/-- The platform interrupt controller (R462, R463; register layout of the RISC-V PLIC standard). -/
structure Plic where
  prio : Tab Nat := {}
  pend : Tab Bool := {}
  claimed : Tab Bool := {}                 -- claimed and not yet completed
  enable : Tab Word := {}                  -- key 16 * context + word of 64 sources
  thresh : Tab Nat := {}
  deriving DecidableEq, Repr


/-! ### Mbana (chapter 16) -/

/-- A command packet in Mbana's intake queue (R399, R404). Transports: 0 management port, 1 SPI, 2 + j mailbox window j. -/
structure MbPkt where
  via : Nat
  peer : Nat := 0                          -- sender's address and port (UDP)
  op : Nat
  seq : Nat
  token : Nat
  params : List Byte
  cyc : Nat := 0                           -- number of the root/16 cycle in which its receipt completed
  twin : Bool := false                     -- superseded (R404)
  deriving DecidableEq, Repr

/-- A reply (R399, R401). -/
structure MbReply where
  via : Nat
  peer : Nat := 0
  op : Nat
  seq : Nat
  token : Nat
  status : Nat
  data : List Byte := []
  deriving DecidableEq, Repr

/-- What the management port sends (R396, R397). -/
inductive PortMsg where
  | reply (r : MbReply)
  | arp (ip : BitVec 32) (dst : BitVec 48)
  | echo4 (dst : BitVec 32) (payload : List Byte)
  | echo6 (dst : BitVec 128) (payload : List Byte)
  | neighbor (addr : BitVec 128) (dst : BitVec 128)
  deriving DecidableEq, Repr

/-- How Mbana stands (R394, R395, R413): not started, booting, running firmware, running the minimal ROM service, SAFE. -/
inductive MbRun where
  | off | booting | firmware | rom | safe
  deriving DecidableEq, Repr

/-- A held resource (R403): its token and the RTC second of its lease's end. -/
structure Owner where
  token : Nat
  endAt : Option Nat := none
  deriving DecidableEq, Repr

/-- A write to a flash slot in progress (R405, R414): slot, length, next offset, erase running, image checked. -/
structure SlotWrite where
  slot : Nat
  len : Nat
  pos : Nat := 0
  erasing : Bool := true
  checked : Bool := false
  deriving DecidableEq, Repr

/-- Mbana beyond its registers. -/
structure Mbana where
  run : MbRun := .off
  cause : Nat := 0                         -- cause of the boot under way or last done
  slot : Nat := 0
  bootRtc : Nat := 0
  queue : List MbPkt := []
  cyc : Nat := 0                           -- root/16 cycles in which packets have completed
  relay : Option Nat := none               -- SMP slot of the relayed request that runs (R405)
  last : Tab (Option MbReply) := {}        -- last completed command of each transport (R400)
  portUp : Bool := false
  sent : List PortMsg := []                -- what the management port has sent, oldest first
  spiReply : List Byte := []
  spiOut : List Byte := []                 -- what the last SPI frame read out (R396)
  owners : Tab (Option Owner) := {}
  settings : Tab (Option Word) := {}       -- keys present (R410, R411)
  cert : List Byte := []
  mism : List Nat := []                    -- RTC seconds of lockstep mismatches (R394)
  lcNonce : Option (BitVec 256 × Nat) := none
  dbgNonce : Option (BitVec 256 × Nat) := none
  passFails : Nat := 0
  sens : Tab Int := {}                     -- sensors 40 to 63
  warned : Tab Bool := {}
  crits : Tab Bool := {}
  tamperOn : BitVec 4 := 0                 -- filtered active levels
  vcore : Nat := 900                       -- VCORE setpoint in mV
  trimOff : Bool := false
  lowRuns : Nat := 0
  highRuns : Nat := 0
  keyNext : Nat := 0
  certSig : BitVec 1056 := 0               -- certification of the SMP partition key (R420)
  signs : Nat := 0
  streamLen : Nat := 0
  streamPos : Nat := 0
  streamOpen : Bool := false
  img : Option SlotWrite := none
  fw : Option SlotWrite := none
  wakeMask : BitVec 16 := 0
  trainedAt : Tab Nat := {}                -- per channel: RTC second and temperature of its last training
  trainTemp : Tab Int := {}
  patrolAt : Tab Nat := {}                 -- per channel: RTC second at which its window of corrections began
  patrolChg : Tab Nat := {}                -- per channel: RTC second of its last patrol change
  deferAt : Tab Nat := {}                  -- per channel: RTC second of the last logged deferral (R424)
  trimAt : Nat := 0                        -- TIME of the last trim step
  confirmBy : Option Nat := none           -- RTC second by which a trial must be confirmed (R414)
  patrolCe : Tab Nat := {}                 -- per channel: CE_COUNT as the patrol policy last took it
  retires : List (Nat × Nat) := []         -- pages to be retired and when (R424)
  links : Tab LinkKeys := {}               -- per bridge: the link keys that Mbana has agreed (R331, R423)
  wipeSeen : Bool := false                 -- a wipe whose policy 8 has not run
  deriving DecidableEq, Repr

/-! ### Clocks, power and reset (chapter 17) -/

/-- What a domain operation does: power on, power off, or a scoped reset (R434, R435, R441). -/
inductive PwrKind where
  | on | off | reset
  deriving DecidableEq, Repr

/-- Who asked for it: hardware or Mbana of itself, PWR_REQ, RST_CTRL, or a command packet that waits for its reply. -/
inductive PwrAsk where
  | own | reg | rst
  | cmd (r : MbReply)
  deriving DecidableEq, Repr

/-- A domain operation that runs. -/
structure PwrOp where
  dom : Nat
  kind : PwrKind
  ask : PwrAsk := .own
  deriving DecidableEq, Repr

/-- Clocks, power and reset beyond their registers. -/
structure Power where
  strap : Nat := 0                         -- BOOT_MODE as sampled (R235)
  locked : Bool := false                   -- the root PLL has locked since power-on (R442)
  stopCause : Nat := 3                     -- RST_CAUSE.LAST of the reset that will end the clock stop
  stopMon : Nat := 0                       -- monitor of the trip
  thermal : Bool := false                  -- a thermal trip that Mbana has not cleared (R407, R431)
  crystal : Bool := true                   -- the RTC runs from the crystal (R430)
  ops : List PwrOp := []                   -- domain operations, oldest first
  deviceRst : Bool := false                -- start-up after a DEVICE reset (R439)
  asleep : Bool := false                   -- start-up after device sleep (R445)
  tamperLatch : BitVec 4 := 0              -- tamper inputs latched while nothing runs (R432)
  globalFrom : Tab Nat := {}               -- per fabric global line: TIME from which it runs after a change (R223, R428)
  deriving DecidableEq, Repr

/-! ### System pins and management peripherals (chapter 18) -/

/-- A timer (R456). -/
structure Timer where
  ctl : BitVec 5 := 0
  count : Word := 0                        -- COUNT at TIME since
  since : Nat := 0
  cmp : Word := 0
  cap : Word := 0
  cmpF : Bool := false
  capF : Bool := false
  capOvf : Bool := false
  tout : Bool := false
  deriving DecidableEq, Repr

/-- A UART (R456). -/
structure Uart where
  cfg : BitVec 21 := 0
  rx : List Byte := []
  tx : List Byte := []
  overrun : Bool := false
  frameErr : Bool := false
  parErr : Bool := false
  deriving DecidableEq, Repr

/-- An I2C controller (R456). -/
structure I2c where
  cfg : BitVec 4 := 0
  cmd : BitVec 25 := 0
  busy : Bool := false
  nack : Bool := false
  arbLost : Bool := false
  tmo : Bool := false
  pecErr : Bool := false
  alert : Bool := false
  cfgErr : Bool := false
  fifo : List Byte := []
  deriving DecidableEq, Repr

/-- An SPI master (R456). -/
structure SpiM where
  cfg : BitVec 12 := 0x10                  -- DIV 4
  len : Nat := 0
  busy : Bool := false
  cfgErr : Bool := false
  tx : List Byte := []
  rx : List Byte := []
  deriving DecidableEq, Repr

/-- The SPI slave (R396, R456). -/
structure SpiS where
  en : Bool := true
  cfgErr : Bool := false
  rx : List Byte := []
  deriving DecidableEq, Repr

/-- The management peripherals and the GPIO logic beyond their registers. -/
structure Periph where
  timers : Tab Timer := {}
  uarts : Tab Uart := {}
  i2cs : Tab I2c := {}
  spims : Tab SpiM := {}
  spis : SpiS := {}
  rtcFrac : BitVec 15 := 0
  rtcAlarm : Nat := 0
  alarmF : Bool := false
  xtalFail : Bool := false
  locked : Word := 0                       -- pins locked (R454)
  lockAt : Option Nat := none              -- TIME of the first key, while it can still be followed
  hiZ : Word := 0                          -- pins that change owner in this GPIO clock (R451)
  pads : Word := 0                         -- board levels as last seen
  matched : Bool := false                  -- the pattern matched in the last GPIO clock
  deriving DecidableEq, Repr

/-! ### Application cores, debug and counters (chapter 19) -/

/-- A hart trigger (R471). -/
structure Trigger where
  tdata1 : Word := 0
  tdata2 : Word := 0
  deriving DecidableEq, Repr

/-- A hart: application core, Mbana (8) or meter core (9), as the debug module sees it (R457, R468). -/
structure Hart where
  running : Bool := false                  -- out of reset
  halted : Bool := false
  haveReset : Bool := true
  resumeAck : Bool := false
  pc : Word := 0
  priv : Nat := 3
  gpr : Tab Word := {}
  fpr : Tab Word := {}
  csr : Tab Word := {}
  resv : Option Nat := none                -- LR reservation (R475)
  wait : Option (Nat × Nat) := none        -- the access that an uncacheable load or store waits for, and its register
  trigs : Tab Trigger := {}                -- 0 to 7 mcontrol6, 8 icount
  deriving DecidableEq, Repr

/-- A line in one of the application cores' caches (R458): which line of memory, dirty or not, data, poison per word. -/
structure CacheLine where
  line : Nat
  dirty : Bool := false
  data : BitVec 512 := 0
  poison : Byte := 0
  deriving DecidableEq, Repr

/-- The application cores' caches (R2, R458). Core k has the entries 1024 k to 1024 k + 1023 of L1 (64 KiB: instructions in 256 sets of 4
ways, data in 128 of 8) and the entries 16384 k to 16384 k + 16383 of L2 (1 MiB, 1,024 sets of 16 ways); L3 (8 MiB, 8,192 sets of
16 ways) has 131,072. The entry of way w in set n is ways * n + w. -/
structure Caches where
  l1i : Tab (Option CacheLine) := {}
  l1d : Tab (Option CacheLine) := {}
  l2 : Tab (Option CacheLine) := {}
  l3 : Tab (Option CacheLine) := {}
  deriving DecidableEq, Repr

/-- The debug module (R468; RISC-V external debug specification 1.0). -/
structure DebugModule where
  active : Bool := false
  hartSel : Nat := 0
  data0 : BitVec 32 := 0
  data1 : BitVec 32 := 0
  progbuf : Tab (BitVec 32) := {}
  cmdErr : Nat := 0
  autoExec : BitVec 32 := 0
  sbReadOnAddr : Bool := false
  sbReadOnData : Bool := false
  sbAutoInc : Bool := false
  sbAccess : Nat := 2
  sbError : Nat := 0
  sbAddr : Word := 0
  sbData : Word := 0
  deriving DecidableEq, Repr

/-- Data registers of the TAP (R467). -/
inductive TapReg where
  | idcode | bypass | boundary | dtmcs | dmi
  deriving DecidableEq, Repr

/-- The IEEE 1149.1 TAP (R467). -/
structure Tap' where
  ir : Nat := 1
  reg : TapReg := .idcode
  shift : Word := 0                        -- what the selected register captured
  boundary : Word := 0                     -- boundary cells of the system pins as last updated (R467)
  drive : Bool := false                    -- the boundary cells drive the pins (EXTEST, CLAMP)
  highz : Bool := false
  dmiErr : Nat := 0
  deriving DecidableEq, Repr

/-- A global monitor command on its way or waiting for its time (R479). -/
structure PmonCmd where
  op : Nat
  t : Nat
  deriving DecidableEq, Repr
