/-! ### Registers (R192) -/

/-- SMP_STATUS as it reads. -/
def State.smpStatus (s : State) : Word :=
  let w := s.reg .SMP_STATUS
  let w := putFld F.SMP_STATUS_PENDING (bit ((List.range 64).any (fun c => s.smp.pendOff.get c false))) w
  let w := putFld F.SMP_STATUS_ANYOOC (bit ((List.range 1024).any s.ooc)) w
  let w := putFld F.SMP_STATUS_SEALFULL (bit (s.fuses.sealNo == 4096)) w
  putFld F.SMP_STATUS_CAL (bit (!s.smp.cals.isEmpty)) w

/-- SMP_WIN as it reads. -/
def State.smpWin (s : State) : Word :=
  let code (b : Nat) : Nat := match (s.buf b).st with | .free => 0 | .filling => 1 | .signing => 2 | .signed => 3
  let st := ((List.range 4).map (fun b => code b * 4 ^ b)).foldl (· + ·) 0
  match s.filling with
  | some b => BitVec.ofNat 64 (st + b * 2 ^ 16 + (s.buf b).entries.length * 2 ^ 32)
  | none => BitVec.ofNat 64 st

/-- SMP_OOC_w as it reads. -/
def State.smpOoc (s : State) (w : Nat) : Word :=
  BitVec.ofNat 64 (((List.range 64).map (fun j => bit (s.ooc (64 * w + j)) * 2 ^ j)).foldl (· + ·) 0)

end Sys2Proof.Machine
end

## TRY IT
What is the number of lines in the data above that include the word "keys"? Answer with that number only.

## YOUR SOLUTION
2